The word “in-law” can instantly produce many memories depending on the various types. While I would not say that we are to be held responsible for their actions, some of their behavior to us are actually reactions to our words and actions.

Using the title above, the “good” in-laws as those who have thankfully accepted you as family with no obvious separation between you and the other family members. What is good for the goose is good for the gander and as such ,you are not treated with segregationist preference. Laughing at their jokes is as natural as breathing air, you can be yourself.

For  the bad, you are always reminded that you are not one of them. This may be done subtly or out rightly depending on their barometer of nastiness. Almost everything you do is not good enough, from academic to cooking skills and even things you do not have control over is apportioned with contempt to your account. You know your in-law is bad when you get text messages reminding you “that barrenness is not in their family and they won’t allow their brother to suffer for choosing another man like you !”

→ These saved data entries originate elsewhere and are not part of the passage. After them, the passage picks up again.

-- ==== Sys2Proof/Machine/HbmState.lean ====
section
/-!
DEFINITION. The state of the HBM subsystem (chapter 12): contents, controllers, refresh, training, repair and retirement.
Physical PCs are numbered stack × 32 + channel × 2 + PC.
-/
namespace Sys2Proof.Machine

/-- A line request at a PC controller (R352–R357). -/
structure HbmReq where
  /-- 4 bits; R352 (12). Requester. -/
  req : Nat
  /-- 31 bits; R342 (12). Line number. -/
  line : Nat
  /-- 1 bit; R357 (12). A write. -/
  write : Bool
  /-- 64 bits; R355 (12). Free-running counter at its arrival. -/
  at_ : Nat := 0
  /-- 2 bits; R361 (12). Re-reads made. -/
  tries : Nat := 0
  deriving DecidableEq, Repr

/-- MEM_STATUS state of a PC (R363). -/
inductive PcState where
  | active | spare | migrating | retired | failed
  deriving DecidableEq, Repr

/-- A physical PC and its controller. -/
structure Pc where
  /-- 3 bits; R341, R363 (12); reset ACTIVE, SPARE for PC 31 of each stack. -/
  st : PcState := .active
  /-- 64 tags; R357 (12); reset empty. Reads waiting for issue, oldest first. -/
  reads : List HbmReq := []
  /-- 64 lines; R357 (12); reset empty. Write queue, oldest first. -/
  wq : List HbmReq := []
  /-- R357 (12); reset empty. Writes that wait at their requester, oldest first. -/
  waitW : List HbmReq := []
  /-- R30, R356, R357 (01, 12); reset empty. Reads that wait at their requester, oldest first: for a request tag, or behind a write of
  their line that waits too. -/
  waitR : List HbmReq := []
  /-- R357, R361 (12); reset empty. Reads issued whose data have not returned. -/
  issued : List HbmReq := []
  /-- R361 (12); reset empty. Reads that found an uncorrectable line and are read again. -/
  retry : List HbmReq := []
  /-- 1 bit; R357 (12); reset 0. The write queue reached 48 and drains first. -/
  drain : Bool := false
  /-- 48 × 17 bits; R348 (12); reset none. Open row of each bank. -/
  open_ : Tbl Nat := []
  /-- 48 × 64 bits; R348 (12); reset none. When each bank was last accessed, in ns of the free-running counter: its idle timer. -/
  last : Tbl Nat := []
  /-- 8 bits; R348 (12); reset 24. IDLE_CLK. -/
  idleClk : Nat := 24
  /-- 4 bits; R349 (12); reset 0. Refreshes postponed. -/
  owed : Nat := 0
  /-- 6 bits; R349 (12); reset 0. Bank of the next refresh. -/
  refBank : Nat := 0
  /-- R351, R356 (12); reset 0. The 1 µs window and the slots each share has used in it. -/
  win : Nat := 0
  used : List Nat := [0, 0, 0]
  /-- 2 × 6 bits; R359, R362 (12); reset none. Lanes repaired onto the spares: recorded in the stack, kept through every reset. -/
  repairs : List Nat := []
  /-- 38 × 8 bits; R358 (12); reset DESIGN CHOICE empty (log 27). Eye margins in 1 % of the unit interval. -/
  margins : Bytes := []
  /-- 38 × 2 bits; R358 (12); reset 0. Consecutive visits below MARGIN_FLOOR by lane. -/
  low : Tbl Nat := []
  /-- 36 × 256 × 64 bits; R362 (12); reset none. When the corrected symbols of the last second were charged to each lane, newest
  first. -/
  charge : Tbl (List Nat) := []
  /-- 38 × 2 signed; R358, R359 (12); reset DESIGN CHOICE empty (log 27). Read and write strobe delays by lane, in steps. -/
  delay : List (Int × Int) := []
  /-- 38 × 2 signed; R358 (12); reset DESIGN CHOICE empty (log 27). The last delays whose margin met MARGIN_FLOOR, by lane. -/
  good : List (Int × Int) := []
  deriving DecidableEq, Repr

/-- A stack. -/
structure HbmStack where
  /-- R350 (12); reset DESIGN CHOICE 0 (log 27). Last temperature reading in 0.1 °C. -/
  temp : Int := 0
  /-- 1 bit; R350 (12); reset 0. Doubled refresh. -/
  doubled : Bool := false
  /-- 2 bits; R350 (12); reset 0. Consecutive readings that failed. -/
  fails : Nat := 0
  /-- R363 (12); reset none. Retirement in progress: logical PC and copy cursor. -/
  retire : Option (Nat × Nat) := none
  deriving DecidableEq, Repr

/-- HBM. -/
structure HbmState where
  /-- 139,500,000,000 B; R102 (03), R342 (12); reset DESIGN CHOICE 0 in every byte (log 3). Contents by device address, writes still queued included (R357). -/
  mem : Tbl Byte := []
  /-- 36 bits per unit; R361, R372 (12, 13); reset 0. Bad symbols by 32-byte unit number. -/
  bad : Tbl Nat := []
  /-- 128 PCs; R341 (12). -/
  pc : Tbl Pc := []
  /-- 4 stacks; R341, R350 (12). -/
  stack : Tbl HbmStack := []
  /-- 124 × 5 bits; R341, R363 (12); reset identity. Physical PC of logical PC p of a stack, by stack × 32 + p. -/
  remap : Tbl Nat := []
  /-- 2 bits; R345 (12); reset 0 (RBC). Order of the HOST region. -/
  hostOrder : Nat := 0
  /-- 1 bit; R345 (12); reset 0. A write has reached HOST since the last cold reset. -/
  hostWritten : Bool := false
  /-- 12 × 8 B; R353 (12); reset by R353. QoS records. -/
  qos : Tbl Bytes := []
  /-- 12 counts; R354 (12); reset 0. Requests not completed, by requester. -/
  outst : Tbl Nat := []
  /-- 12 bits; R354 (12); reset 0. Requesters with PANIC raised. -/
  panic : Tbl Nat := []
  /-- 6 bits; R358 (12); reset 15 %. MARGIN_FLOOR. -/
  floor : Nat := 15
  /-- 2 bits; R360, R413 (12, 14); reset 0 (9.6 Gb/s). Data rate in force. -/
  rate : Nat := 0
  /-- 2 bits; R360 (12); reset 0. Rate set by MEM_FREQ_SET. -/
  setRate : Nat := 0
  /-- R360 (12); reset none. Rate that a change in progress, or held, goes to. -/
  target : Option Nat := none
  /-- R360, R413 (12); reset empty. Mailboxes whose MEM_FREQ_SET waits for T5. -/
  waiting : List (Fin 8) := []
  /-- 8 bits; R361 (12); reset 24 h. SCRUB_PERIOD. -/
  scrubHours : Nat := 24
  /-- 31 bits; R361 (12); reset 0. Line that patrol scrub reads next. -/
  scrubLine : Nat := 0
  /-- 1 bit; R359, R442, R445 (12, 15); reset 1. No request is issued: self-refresh or full training. -/
  stopped : Bool := true
  deriving DecidableEq, Repr

end Sys2Proof.Machine
end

Finally,for the ugly, I would best illustrate with an incident(permission obtained to use ) but we all know that ugly does not generally mean bad or good, just that we do not generally put ugly and good together.


 Sometime ago, a friend of mine had her in-laws visiting. With two  grown up sister in- laws and her mother in -law under the same roof, life was hectic.It seemed like she was always in the kitchen. One of the days she was making her mother in-law’s hair and when it came to lunch time, her sister in-law thankfully was preparing this. She felt relieved and continued to make her mother-in-law’s hair. However when the food became ready, it was served by her in-law to only members of their family and all the pots and pans were washed!No one asked if she would eat and having her friend visiting also added to the embarrassment. Surely none of you readers would do that, hopefully .

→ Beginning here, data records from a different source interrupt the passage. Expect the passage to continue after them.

-- ==== Sys2Proof/Machine/HostState.lean ====
section
/-!
DEFINITION. The state of the host interface and of the firmware (chapter 14): direct registers, mailboxes, event ring,
DMA queues, flash, OTP and measurements.
-/
namespace Sys2Proof.Machine

/-- One mailbox (R403–R407). -/
structure Mailbox where
  /-- 32 bits; R405 (14); reset 0. LAST_SEQ. -/
  lastSeq : BitVec 32 := 0
  /-- 16 bits; R405 (14); reset 0. OPCODE of the last completed command. -/
  lastOp : Nat := 0
  /-- 16 bits; R405 (14); reset 0. STATUS of the last completed command. -/
  lastStatus : Nat := 0
  /-- 4,064 B; R405 (14); reset empty. Body of the stored response. -/
  stored : Bytes := []
  /-- 32 bits; R405, R407 (14); reset 0. DETAIL of the stored response. -/
  lastDetail : Nat := 0
  /-- 1 bit; R407, R409 (14); reset 0. MORE of the stored response. -/
  lastMore : Bool := false
  /-- 32 bits; R405, R407 (14); reset 0. Active epoch at the completion of the stored response. -/
  lastEpoch : BitVec 32 := 0
  /-- 1 bit; R401 (14); reset 0. MBX_STATUS.BUSY. -/
  busy : Bool := false
  /-- 1 bit; R401 (14); reset 0. MBX_STATUS.DONE. -/
  done : Bool := false
  /-- 1 bit; R401 (14); reset 0. MBX_STATUS.OVR. -/
  ovr : Bool := false
  /-- 4,096 B; R403 (14); reset empty (all bytes read 0, DESIGN CHOICE log 6). What the mailbox holds. -/
  buf : Bytes := []
  /-- R404, R413 (14); reset none. The request that is still executing, with its opcode. -/
  running : Option (Nat × YcpReq) := none
  /-- 1 bit; R402 (14); reset 0. The response of the command that is executing will be discarded. -/
  lost : Bool := false
  deriving DecidableEq, Repr

/-- One inject or punt DMA queue (R416, R417). -/
structure DmaQueue where
  /-- 1 bit; R413, R538 (14); reset 0. Enabled. -/
  enabled : Bool := false
  /-- 8 bits; R413 (14); reset DESIGN CHOICE 0 (log 6). LOG2. -/
  log2 : Nat := 0
  /-- 32 bits; R413 (14); reset DESIGN CHOICE 0 (log 6). BUF_LEN of a punt queue. -/
  bufLen : Nat := 0
  /-- 64 bits; R413 (14); reset DESIGN CHOICE 0 (log 6). BASE. -/
  base : Nat := 0
  /-- 32 bits; R416 (14); reset DESIGN CHOICE 0 (log 6). INJ_HEAD or PUNT_HEAD. -/
  head : BitVec 32 := 0
  /-- 32 bits; R416 (14); reset DESIGN CHOICE 0 (log 6). INJ_TAIL or PUNT_TAIL. -/
  tail : BitVec 32 := 0
  /-- 1 bit; R417 (14); reset 0. A DMA fault has stopped the queue. -/
  stopped : Bool := false
  /-- 5 bits; R19, R20 (01); reset none. The head frame of an inject queue is read and waits for this pipeline's ingress
  half, with its place in the order of arrival. -/
  waits : Option (Nat × Nat) := none
  deriving DecidableEq, Repr

/-- One entry waiting for the event ring (R414): TYPE and the 28 payload bytes. -/
structure EvEntry where
  type : Nat
  payload : Bytes
  deriving DecidableEq, Repr

/-- One entry of the MSI-X table (R400). -/
structure MsixEntry where
  /-- 64 bits; R400 (14); reset PRESUMED 0 (PCI Express, log 7). Message address. -/
  addr : Nat := 0
  /-- 32 bits; R400 (14); reset PRESUMED 0 (PCI Express, log 7). Message data. -/
  data : Nat := 0
  /-- 1 bit; R400 (14); reset PRESUMED 1 (PCI Express, log 7). Vector mask. -/
  masked : Bool := true
  deriving DecidableEq, Repr

/-- A write by the device into host memory. -/
structure DmaWrite where
  addr : Nat
  data : Bytes
  deriving DecidableEq, Repr

/-- The HOST domain and what Clove keeps for it. -/
structure HostState where
  /-- 2 bits; R401 (14); strap, sampled at AON power good (R523); DESIGN CHOICE 0 at State.reset (log 8). ID_DEVICE.DEVID. -/
  devid : Nat := 0
  /-- 4 bits; R401 (14); reset 0, the STAGE code. DEV_STATUS.STAGE. -/
  stage : Nat := 0
  /-- 1 bit; R401 (14); reset 0. DEV_STATUS.MIG_RESUMABLE. -/
  migResumable : Bool := false
  /-- 1 bit; R401 (14); reset 0. DEV_STATUS.FLR_SEEN. -/
  flrSeen : Bool := false
  /-- 32 bits; R401 (14); reset 0. DEV_HEARTBEAT. -/
  heartbeat : BitVec 32 := 0
  /-- 8 mailboxes; R400, R403 (14). -/
  mbx : Tbl Mailbox := []
  /-- 8 requests; R404 (14); reset empty. Requests that Clove has not taken while four commands execute, with their opcodes, in
  the order of their doorbells. -/
  waiting : List (Nat × YcpReq) := []
  /-- 64 bits; R401 (14); reset 0. EVR_BASE. -/
  evrBase : Nat := 0
  /-- 32 bits; R12, R401 (14); reset 0. Upper half staged for EVR_BASE. -/
  evrBaseHi : Nat := 0
  /-- 5 bits; R401 (14); reset 6. EVR_SIZE.LOG2. -/
  evrLog2 : Nat := 6
  /-- 1 bit; R401 (14); reset 0. EVR_CTRL.ENABLE. -/
  evrEnable : Bool := false
  /-- 8 bits; R401 (14); reset 0. EVR_CTRL.MODERATE in µs. -/
  evrModerate : Nat := 0
  /-- 32 bits; R401 (14); reset 0. EVR_PROD. -/
  evrProd : BitVec 32 := 0
  /-- 32 bits; R401 (14); reset 0. EVR_CONS. -/
  evrCons : BitVec 32 := 0
  /-- 4,096 entries; R414 (14); reset empty. Backlog, oldest first. -/
  backlog : List EvEntry := []
  /-- 64 bits; R414 (14); reset 0. Events dropped since the last OVERFLOW entry was placed; 0 when none is pending. -/
  ovfDropped : Nat := 0
  /-- R446 (15); reset none. RESET event waiting for the ring to be enabled. -/
  resetEvent : Option EvEntry := none
  /-- 1 bit; R401 (14); reset 0. The MODERATE interval of vector 0 is running. -/
  modRunning : Bool := false
  /-- 1 bit; R401 (14); reset 0. An interrupt of vector 0 waits for the interval to end. -/
  modPending : Bool := false
  /-- 32 entries; R400 (14). MSI-X table. -/
  msix : Tbl MsixEntry := []
  /-- 32 bits; R400 (14); reset PRESUMED 0 (log 7). MSI-X pending bits. -/
  pba : Nat := 0
  /-- 64 bits; R401 (14); reset 0. SUM_PTR. -/
  sumPtr : Nat := 0
  /-- 32 bits; R12 (00), R401 (14); reset 0. Upper half staged for SUM_PTR. -/
  sumPtrHi : Nat := 0
  /-- 32 bits; R401 (14); reset 0. SUM_LEN. -/
  sumLen : Nat := 0
  /-- 1 bit; R401 (14); reset 0. SUM_CTRL.BUSY. -/
  sumBusy : Bool := false
  /-- 1 bit; R401 (14); reset 0. SUM_CTRL.DONE. -/
  sumDone : Bool := false
  /-- 1 bit; R401 (14); reset 0. SUM_CTRL.ERR. -/
  sumErr : Bool := false
  /-- 1 bit; R401 (14); reset 0. SUM_CTRL.AUTO. -/
  sumAuto : Bool := false
  /-- 16 bits; R401 (14); reset 0. SUM_CTRL.SNAP_ID. -/
  sumSnapId : Nat := 0
  /-- 32 bits; R418 (14); reset DESIGN CHOICE 0 (log 6). SNAP_ID of the last snapshot begun. -/
  snapId : Nat := 0
  /-- 32 bits; R420, R427 (14); reset 0. SNAP_ID of the snapshot that the SUMMARY DMA is to write. -/
  sumId : Nat := 0
  /-- 32 bits; R420 (14); reset 0. SNAP_ID of the snapshot that is kept. -/
  keptId : Nat := 0
  /-- 262,144 B; R418, R420 (14); reset empty. The last snapshot. -/
  snap : Bytes := []
  /-- 16 queues: 0-7 inject, 8-15 punt; R416 (14). -/
  dmaq : Tbl DmaQueue := []
  /-- 64 × 3 bits; R417 (14); reset DESIGN CHOICE 0 (log 6). PUNT_MAP. -/
  puntMap : Tbl Nat := []
  /-- R402, R517 (14, 20); reset false. The PCIe link is up. -/
  linkUp : Bool := false
  /-- 4 bits; R399 (14); reset 0. Lanes of the trained PCIe link: 8, 4, 2 or 1; 0 while it is down. -/
  pcieLanes : Nat := 0
  /-- 9 bits; R399 (14); reset 0. Rate of the trained PCIe link in tenths of GT/s; 0 while it is down. -/
  pcieGtps : Nat := 0
  /-- 11 × 32 bits; R224 (07). TCW_CMD, TCW_ADDR and TCW_DATA0-7 by word offset; reset 0. -/
  tcw : Tbl Nat := []
  /-- 32 bits; R224 (07); reset 0. TCW_STATUS. -/
  tcwStatus : Nat := 0
  /-- 2 bits; R224, R226 (07); reset 0. AON ticks for which the window stays BUSY. -/
  tcwLeft : Nat := 0
  /-- R12 (00); reset 0. Upper halves latched by a read of a _LO register, by offset. -/
  hiLatch : Tbl Nat := []
  /-- The MODEL's own output: what the device has written into host memory by DMA, oldest first (log 9); reset empty. -/
  dmaOut : List DmaWrite := []
  deriving DecidableEq, Repr

/-- Flash, OTP, boot and the measurements (R421–R425). -/
structure FwState where
  /-- 32 MiB; R421 (14); reset DESIGN CHOICE 0 in every byte (log 3). SPI NOR flash, kept through every reset. -/
  flash : Tbl Byte := []
  /-- 1 bit; R401, R422 (14); reset 0. Running image: slot B. -/
  slot : Bool := false
  /-- 1 bit; R401 (14); reset 0. The running image was booted on trial. -/
  trial : Bool := false
  /-- 32 bits; R401 (14); reset 0. FW_VERSION of the running image, 0 while the ROM runs (ID_FW). -/
  fwVersion : Nat := 0
  /-- 8 bits; R421 (14); reset 0. ROLLBACK of the running image. -/
  imgRollback : Nat := 0
  /-- 4 × 32 B; R422 (14); reset DESIGN CHOICE empty (log 8). Programmed OTP key hashes by slot. -/
  otpKeys : Tbl Bytes := []
  /-- 4 bits; R422 (14); reset DESIGN CHOICE 0 (log 8). Revoked OTP key slots. -/
  otpRevoked : Nat := 0
  /-- 6 bits; R422 (14); reset DESIGN CHOICE 0 (log 8). Blown anti-rollback steps, 0-32. -/
  rollback : Nat := 0
  /-- 32 B; R423 (14); reset DESIGN CHOICE zero (log 8) until the ROM computes it. ROM_HASH. -/
  romHash : Bytes := []
  /-- 32 B; R423 (14); reset DESIGN CHOICE zero (log 8) until an image runs. FW_HASH. -/
  fwHash : Bytes := []
  /-- 32 B; R423 (14); reset 32 zero bytes. CFG_HASH. -/
  cfgHash : Bytes := List.replicate 32 0
  /-- 1 bit; R422 (14); reset 0. The pending trial has already been tried at a boot. -/
  trialTried : Bool := false
  /-- 1 bit; R428 (14); reset 0. Clove is halted by a firmware assertion. -/
  halted : Bool := false
  deriving DecidableEq, Repr

end Sys2Proof.Machine
end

But like I initially said , some of the actions of our in-laws are in reality reactions to what they have heard about us or from us , most likely through our partners  .

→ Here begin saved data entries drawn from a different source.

-- ==== Sys2Proof/Machine/JoinState.lean ====
section
/-!
DEFINITION. The state of the joined ring (chapter 16).
-/
namespace Sys2Proof.Machine

/-- A chain group (R456, R457, R466). -/
structure ChainGroup where
  /-- 12 bits; R456 (16); reset 0. SEQ of the next block to send. -/
  txSeq : Nat := 0
  /-- 12 bits; R456 (16); reset 0xFFF (none). Last block received in order. -/
  rxSeq : Nat := 0xFFF
  /-- 64 blocks; R456 (16); reset empty. Blocks sent and not acknowledged, oldest first, with their SEQ. -/
  unacked : List (Nat × Bytes) := []
  /-- 2 bits; R456 (16); reset 0. Retransmits of the oldest block. -/
  retries : Nat := 0
  /-- 15 bits each; R456 (16); reset 1,024 and 3,072 units (64 KiB and 192 KiB). Credits held towards the neighbour: fast, normal. -/
  creditFast : Nat := 1024
  creditNorm : Nat := 3072
  /-- 15 bits each; R456 (16); reset 0. Credits to be returned. -/
  owedFast : Nat := 0
  owedNorm : Nat := 0
  /-- 64 KiB and 192 KiB; R456, R463 (16); reset empty. Receive FIFOs of the fast and the normal classes: chain frames not yet taken, oldest first. -/
  fifoFast : List Bytes := []
  fifoNorm : List Bytes := []
  /-- R457 (16); reset empty. CONTROL frames received and not yet checked, oldest first. -/
  ctl : List Bytes := []
  /-- R457 (16); reset empty. Bytes of a chain frame whose rest stands in later blocks. -/
  part : Bytes := []
  /-- R460 (16); reset empty. Fast and normal chain queues: descriptors, head first. -/
  fastq : List Nat := []
  normq : List Nat := []
  /-- 1 bit; R466 (16); reset 0. The wrap timer has expired and the link is not yet unwrapped. -/
  wrapped : Bool := false
  /-- 2 counts; R395, R466 (13, 16); reset 0. The wrap timer, in ticks: those counted, and all since the link went down. -/
  wrapTicks : Nat × Nat := (0, 0)
  /-- 1 bit; R457 (16); reset 0. Held down by a CONTROL frame that names the wrong neighbour. -/
  held : Bool := false
  deriving DecidableEq, Repr

structure JoinState where
  /-- 1 bit; R475 (17); reset 0. JOIN_CONFIG has been written since the last cold reset. -/
  configured : Bool := false
  /-- 4 bits; R454 (16); reset DESIGN CHOICE 0 (log 32). MEMBERS. -/
  members : Nat := 0
  /-- 4 bits; R454 (16); reset DESIGN CHOICE 0 (log 32). CHAIN_PARSE. -/
  chainParse : Nat := 0
  /-- 16 bits; R454 (16); reset DESIGN CHOICE 0 (log 32). FAST_CLASSES. -/
  fastClasses : Nat := 0
  /-- 32 bits; R454 (16); reset 200 µs. WRAP_TIMEOUT. -/
  wrapTimeout : Nat := 200
  /-- 32 bits; R454 (16); reset 1,000 µs. MEMBER_TIMEOUT. -/
  memberTimeout : Nat := 1000
  /-- 64 B; R454 (16); reset DESIGN CHOICE 0xFF, none (log 32). FALLBACK. -/
  fallback : Bytes := List.replicate 64 0xFF
  /-- 4 bits; R467 (16); reset 0. PRESENT. -/
  present : Nat := 0
  /-- 16 × 2 bits; R458, R467 (16); reset empty: every flow is homed locally. HOME_MAP. -/
  homeMap : List Nat := []
  /-- 16 indices; R469 (16); reset empty. Indices that moved at a loss and whose subscribers firmware has not yet rebound. -/
  moved : List Nat := []
  /-- 4 × 2 bits; R457, R466 (16); reset 3 (up). LINKS of the other members' last CONTROL frames. -/
  links : Tbl Nat := []
  /-- 4 × 4 bits; R457, R467 (16); reset 0. PRESENT of the other members' last CONTROL frames. -/
  theirs : Tbl Nat := []
  /-- 2 groups; R456, R466 (16). LG8 is 0 and LG9 is 1. -/
  group : Tbl ChainGroup := []
  /-- The MODEL's own output: what the chain groups have sent, oldest first, by group (log 9); reset empty. -/
  out : List (Nat × Bytes) := []
  deriving DecidableEq, Repr

end Sys2Proof.Machine
end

Most ladies erroneously during their courtship days sow avoidable seeds of discord and strife by unnecessarily letting their fiance know of all the opposition from their family. Sometimes this is done as part of the gist or perhaps in a foolish adherence to a “we tell each other everything and then we wonder why there are problems later with the in-laws.

The truth is that not many of us are able to relate to people without being biased with what we have heard about them and just saying I do to your loved one, will not erase the memory of all you heard your intending in-laws  said about you while coming to terms with accepting you as an in-law.
I know it could be a very stressful time especially when you are in so much love and your family are giving you a hard time but It is probably much wiser to share your frustration with a trusted friend,In that way when all the dust is settled, there are no unnecessary unpleasant memories that would impede the bonding process.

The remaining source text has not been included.